§ TASK STATEMENT:
Starting with the line that mentions "def FaultCapture.bytes (f", repeat each line verbatim until the entries end, both ends included.

[Saved entries]
**********

-- ==== Sys2Proof/Machine/Reports.lean ====
section
/-! DEFINITION. Sys2Proof/Machine/Reports.lean: the reply payloads of the query commands, field by field in the order of
the rule that defines each (R9, R52, R82, R125, R155, R177, R178, R183, R186), at the widths of R175. -/

namespace Sys2Proof.Machine

open Sys2Proof

/-! ### GET_STATUS (R177) -/

/-- R177 item 5: the newest sample's ex, ey, q and stamp. -/
def MotionSample.bytes (x : MotionSample) : List Byte := signedLE 2 x.ex ++ signedLE 2 x.ey ++ u16 x.q ++ u48 x.stamp

/-- R177 item 8: a slot's state, owner, content period and use count. -/
def Slot.bytes (s : Slot) : List Byte :=
  u8 s.state.number ++ optionalField 1 portByte s.owner ++ optionalField 4 u32 s.period ++ u8 s.useCount

/-- R177: the payload of GET_STATUS on a port, 158 bytes. -/
def Device.statusPayload (d : Device) (p : CmdPort) : List Byte :=
  u8 d.mode.number ++ u8 (d.host p).cause.number ++ u48 d.now ++
    optionalField 6 u48 (d.ctl.session.map Session.start) ++ optionalField 4 u32 d.currentPeriod ++
    u8 d.motion.length ++ optionalField 12 MotionSample.bytes d.motion.getLast? ++ u16 d.motionLevel ++
    u8 d.planner.captureSelect.number ++ flagByte d.planner.markPending ++
    u32 d.composePoint ++ PortId.all.flatMap (fun m => u8 (d.quota m) ++ u8 (d.ownedCount m)) ++
    d.slots.flatMap Slot.bytes

/-! ### GET_PORT_STATUS (R125) -/

/-- 11.5: the configuration as the nine fields of the PORT_CONFIG payload. -/
def portConfigBytes (m : PortId) (c : PortConfig) : List Byte :=
  portByte m ++ u16 c.width ++ u16 c.height ++ u32 c.readout ++ u32 c.exposure ++ u32 c.deadline ++ u8 c.quota ++
    u8 c.policy.number ++ u8 c.divisor

/-- R125: in SEEKING, the round (1..4) and the window's lane count. -/
def ModulePort.seekField (q : ModulePort) : Option (Nat × Lanes) :=
  if q.state = .seeking then some (q.window / 3 + 1, seekLanes q.window) else none

/-- R125: the payload of GET_PORT_STATUS. The round with the window's lane count, and the head record's period with its
deadline, stand behind one presence byte each pair (the model's choice, assumption log 34). -/
def Device.portStatusPayload (d : Device) (m : PortId) : List Byte :=
  let q := d.port m
  optionalField 20 (portConfigBytes m) q.config ++ u8 q.state.number ++ u8 ((q.lanes.map Lanes.toNat).getD 0) ++
    optionalField 2 (fun x => u8 x.1 ++ u8 x.2.toNat) q.seekField ++ u32 q.newestExposure ++ u16 q.frameCounter ++
    u8 q.expectations.length ++
    optionalField 10 (fun e => u32 e.period ++ u48 e.deadline) q.expectations.head? ++
    u8 q.badPeriods ++ u8 q.goodRun ++ u8 q.stallAge ++ u8 q.allowance.number ++
    u16 q.good ++ u16 q.missed ++ u16 q.faulted ++ u16 q.dropped ++ u16 q.skips

/-! ### CAL_READ (R9) -/

/-- R9: the payload of CAL_READ: the record, its derived bounds (0 for an unwritten record) and the current Zmin. -/
def Device.calPayload (d : Device) (m : PortId) : List Byte :=
  let c := d.calOf m
  portByte m ++ flagByte c.written ++ u16 c.base ++ u16 c.trim ++ u16 c.cx ++ u16 c.cy ++ u8 c.margin ++ u16 c.lower ++
    u16 (d.downOf m) ++ u16 (d.upOf m) ++ u16 d.zmin

/-! ### GET_VIEW (R155) -/

/-- R155: a pending record's outcome by number, COMPOSING 0, SKIPPED 1 (assumption log 13); neither the buffer id nor the
cause is sent with it (the model's choice, assumption log 35). -/
def PendingOutcome.number : PendingOutcome → Nat
  | .composing _ => 0
  | .skipped _ => 1

/-- R155: the payload of GET_VIEW. -/
def Device.viewPayload (d : Device) : List Byte :=
  let l := d.link
  optionalField 53 Trailer.bytes l.lastTrailer ++
    optionalField 5 (fun r => u8 r.kind.number ++ u32 r.period) l.sending ++
    optionalField 5 (fun r => u32 r.period ++ u8 r.outcome.number) l.pending ++
    d.buffers.flatMap (fun b => u8 b.state.number ++ optionalField 4 u32 b.period) ++
    optionalField 4 u32 (d.composing.map Composition.period) ++
    u8 l.nonFresh ++ flagByte l.frozenReported ++ optionalField 4 u32 l.fence

/-! ### GET_HANDOFF (R178) -/

/-- R52: the ramp's request id, Z_s, Z_t, N and j. -/
def Ramp.bytes (r : Ramp) : List Byte := u8 r.id ++ u16 r.start ++ u16 r.target ++ u8 r.length ++ u8 r.step

/-- Table 4-3: a residual record. -/
def Residual.bytes (r : Residual) : List Byte :=
  signedLE 1 r.rx ++ signedLE 1 r.ry ++ u8 r.score ++ u8 r.accepted.number

/-- Table 4-3: the hand-off context. -/
def HandoffContext.bytes (c : HandoffContext) : List Byte :=
  portByte c.dest ++ u8 c.direction.number ++ u8 c.prepared ++ u8 c.elapsed ++ u8 c.deferral ++
    optionalField 4 Residual.bytes c.residual ++ u8 c.step

/-- R82: the last change record. -/
def LastChange.bytes (c : LastChange) : List Byte :=
  optionalField 1 portByte c.old ++ portByte c.new ++ u8 c.reason.number ++ u32 c.period

/-- Table 5-1: the probe context. -/
def ProbeContext.bytes (c : ProbeContext) : List Byte :=
  portByte c.activePort ++ portByte c.destPort ++ u8 c.activeSlot ++ u8 c.destSlot ++ u32 c.period ++ u16 c.zoom ++
    signedLE 2 c.ex ++ signedLE 2 c.ey ++ u48 c.start

/-- Table 5-2: the last result record; present = no with every other field 0 when no probe has completed. -/
def probeResultBytes : Option ProbeResult → List Byte
  | none => List.replicate 20 0
  | some r =>
    flagByte true ++ portByte r.activePort ++ portByte r.destPort ++ u32 r.period ++ signedLE 1 r.rx ++
      signedLE 1 r.ry ++ u8 r.bestCost ++ u8 r.contrast ++ u8 r.score ++ flagByte r.accepted ++ flagByte r.taken ++
      u48 r.time

/-- R178: the payload of GET_HANDOFF. The probe state is sent as IDLE 0 and IN_FLIGHT 1, the order in which R83 names the
two (assumption log 13). -/
def Device.handoffPayload (d : Device) : List Byte :=
  let p := d.planner
  u16 p.nominal ++ optionalField 7 Ramp.bytes p.ramp ++ u8 p.queue.length ++
    optionalField 1 u8 (p.queue.head?.map ZoomEntry.id) ++
    optionalField 1 (fun st => u8 st.number) p.state ++ optionalField 1 portByte d.activePort ++
    PortId.all.flatMap (fun m => u8 (d.role m).number ++ u8 (p.bars.get m)) ++ u16 p.applied ++
    optionalField 11 HandoffContext.bytes p.context ++ flagByte d.probe.isSome ++ u8 p.hold ++ u8 p.guard ++
    optionalField 8 LastChange.bytes p.lastChange ++
    u8 (if d.probe.isSome then 1 else 0) ++ optionalField 20 ProbeContext.bytes d.probe ++
    probeResultBytes d.probeResult

/-! ### GET_EVENTS (R183) and GET_FAULT (R186) -/

/-- R183: one listed record, 14 bytes; an absent field is sent as zeros, its presence bit clear. -/
def EventRecord.bytes (r : EventRecord) : List Byte :=
  let x := r.detail.getD EventDetail.empty
  u8 r.kind.number ++ u8 r.count ++ u8 x.presence ++ u8 ((x.port.map PortId.toNat).getD 0) ++ u8 (x.requestId.getD 0) ++
    u32 (x.period.getD 0) ++ u8 (x.reason.getD 0) ++ u16 ((x.zooms.map Prod.fst).getD 0) ++
    u16 ((x.zooms.map Prod.snd).getD 0)

/-- R183: the pending records in listing order: URGENT first, then NORMAL, each group in ascending kind number. -/
def EventSet.listing (e : EventSet) : List EventRecord :=
  (e.records.filter fun r => r.pending && r.urgent) ++ (e.records.filter fun r => r.pending && !r.urgent)

/-- R183: the payload of GET_EVENTS on a port. -/
def Device.eventsPayload (d : Device) (p : CmdPort) : List Byte :=
  let e := d.eventSet p
  let listed := e.listing.take 18
  u8 e.listing.length ++ u8 (bitsOf [e.urgentMaster, e.normalMaster, d.attention p]) ++ u8 listed.length ++
    listed.flatMap EventRecord.bytes

/-- R186: the payload of GET_FAULT; kind and time are 0 when the record is not present. -/
def FaultCapture.bytes (f : FaultCapture) : List Byte :=
  flagByte f.captured.isSome ++ u8 ((f.captured.map fun c => c.kind.number).getD 0) ++
    optionalField 1 portByte (f.captured.bind CapturedFault.port) ++
    optionalField 4 u32 (f.captured.bind CapturedFault.period) ++ u48 ((f.captured.map CapturedFault.time).getD 0) ++
    optionalField 1 u8 (f.captured.bind CapturedFault.reason) ++ u8 f.overflow

end Sys2Proof.Machine
end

**********

§ FINISHED TASK:
def FaultCapture.bytes (f : FaultCapture) : List Byte :=
  flagByte f.captured.isSome ++ u8 ((f.captured.map fun c => c.kind.number).getD 0) ++
    optionalField 1 portByte (f.captured.bind CapturedFault.port) ++
    optionalField 4 u32 (f.captured.bind CapturedFault.period) ++ u48 ((f.captured.map CapturedFault.time).getD 0) ++
    optionalField 1 u8 (f.captured.bind CapturedFault.reason) ++ u8 f.overflow

end Sys2Proof.Machine
end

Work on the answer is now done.